* _TASK DESCRIPTION_: Which lines of the listing hold the string "that"? Show each of them.

---------- RECORDS

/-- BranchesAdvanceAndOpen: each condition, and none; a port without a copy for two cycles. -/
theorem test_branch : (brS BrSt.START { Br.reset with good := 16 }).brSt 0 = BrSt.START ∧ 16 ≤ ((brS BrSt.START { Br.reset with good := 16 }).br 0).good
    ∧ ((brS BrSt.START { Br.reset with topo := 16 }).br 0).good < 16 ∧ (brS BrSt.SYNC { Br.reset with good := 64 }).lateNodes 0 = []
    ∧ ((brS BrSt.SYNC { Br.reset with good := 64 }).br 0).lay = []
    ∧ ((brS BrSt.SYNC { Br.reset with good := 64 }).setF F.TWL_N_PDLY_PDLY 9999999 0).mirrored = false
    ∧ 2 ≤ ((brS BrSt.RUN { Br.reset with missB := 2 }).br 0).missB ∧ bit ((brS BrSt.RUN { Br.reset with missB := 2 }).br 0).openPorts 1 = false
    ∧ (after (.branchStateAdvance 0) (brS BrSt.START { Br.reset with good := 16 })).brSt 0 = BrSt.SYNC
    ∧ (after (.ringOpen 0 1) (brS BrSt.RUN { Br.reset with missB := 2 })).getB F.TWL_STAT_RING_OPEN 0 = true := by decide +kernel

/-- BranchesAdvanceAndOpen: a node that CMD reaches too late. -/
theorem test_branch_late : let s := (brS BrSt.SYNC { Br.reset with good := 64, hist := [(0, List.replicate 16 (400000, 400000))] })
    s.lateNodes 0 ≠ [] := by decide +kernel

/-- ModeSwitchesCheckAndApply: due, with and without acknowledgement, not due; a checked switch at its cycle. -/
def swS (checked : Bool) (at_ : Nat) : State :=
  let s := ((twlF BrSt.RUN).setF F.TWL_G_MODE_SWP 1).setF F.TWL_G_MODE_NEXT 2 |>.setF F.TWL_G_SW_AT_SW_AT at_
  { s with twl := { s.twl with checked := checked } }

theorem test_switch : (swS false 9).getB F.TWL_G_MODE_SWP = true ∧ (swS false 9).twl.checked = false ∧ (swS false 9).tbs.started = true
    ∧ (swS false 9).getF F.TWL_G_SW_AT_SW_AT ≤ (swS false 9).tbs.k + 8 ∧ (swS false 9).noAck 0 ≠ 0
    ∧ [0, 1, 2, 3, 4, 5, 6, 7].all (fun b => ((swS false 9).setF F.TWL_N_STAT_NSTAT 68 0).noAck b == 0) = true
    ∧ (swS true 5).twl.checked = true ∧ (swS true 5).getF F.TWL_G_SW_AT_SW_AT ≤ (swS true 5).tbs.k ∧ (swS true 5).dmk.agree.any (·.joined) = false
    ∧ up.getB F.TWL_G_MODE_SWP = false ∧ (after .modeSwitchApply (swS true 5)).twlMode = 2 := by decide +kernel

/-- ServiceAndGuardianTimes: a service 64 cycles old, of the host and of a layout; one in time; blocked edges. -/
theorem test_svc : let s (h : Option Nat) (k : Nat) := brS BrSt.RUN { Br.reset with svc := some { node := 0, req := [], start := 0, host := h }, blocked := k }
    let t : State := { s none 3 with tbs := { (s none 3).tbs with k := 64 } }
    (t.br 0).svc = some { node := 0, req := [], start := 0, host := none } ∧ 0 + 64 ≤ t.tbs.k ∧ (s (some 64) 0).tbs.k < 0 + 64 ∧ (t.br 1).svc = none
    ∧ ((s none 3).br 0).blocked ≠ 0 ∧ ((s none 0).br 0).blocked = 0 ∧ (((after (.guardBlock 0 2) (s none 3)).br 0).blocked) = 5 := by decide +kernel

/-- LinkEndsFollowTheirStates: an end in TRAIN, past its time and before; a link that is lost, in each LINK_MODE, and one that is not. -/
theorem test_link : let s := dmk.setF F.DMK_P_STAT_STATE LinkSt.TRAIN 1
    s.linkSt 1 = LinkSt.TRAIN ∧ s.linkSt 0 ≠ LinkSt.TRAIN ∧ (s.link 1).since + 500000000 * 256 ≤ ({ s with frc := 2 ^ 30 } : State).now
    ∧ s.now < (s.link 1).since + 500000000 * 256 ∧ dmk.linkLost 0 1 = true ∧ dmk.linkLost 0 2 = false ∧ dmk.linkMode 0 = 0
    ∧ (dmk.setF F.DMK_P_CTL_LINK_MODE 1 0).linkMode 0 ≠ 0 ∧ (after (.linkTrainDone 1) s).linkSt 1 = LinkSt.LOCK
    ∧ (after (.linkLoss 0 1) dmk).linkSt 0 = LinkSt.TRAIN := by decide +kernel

--------------------

* _ANSWER TO THE PROBLEM_:
/-- BranchesAdvanceAndOpen: a node that CMD reaches too late. -/
/-- LinkEndsFollowTheirStates: an end in TRAIN, past its time and before; a link that is lost, in each LINK_MODE, and one that is not. -/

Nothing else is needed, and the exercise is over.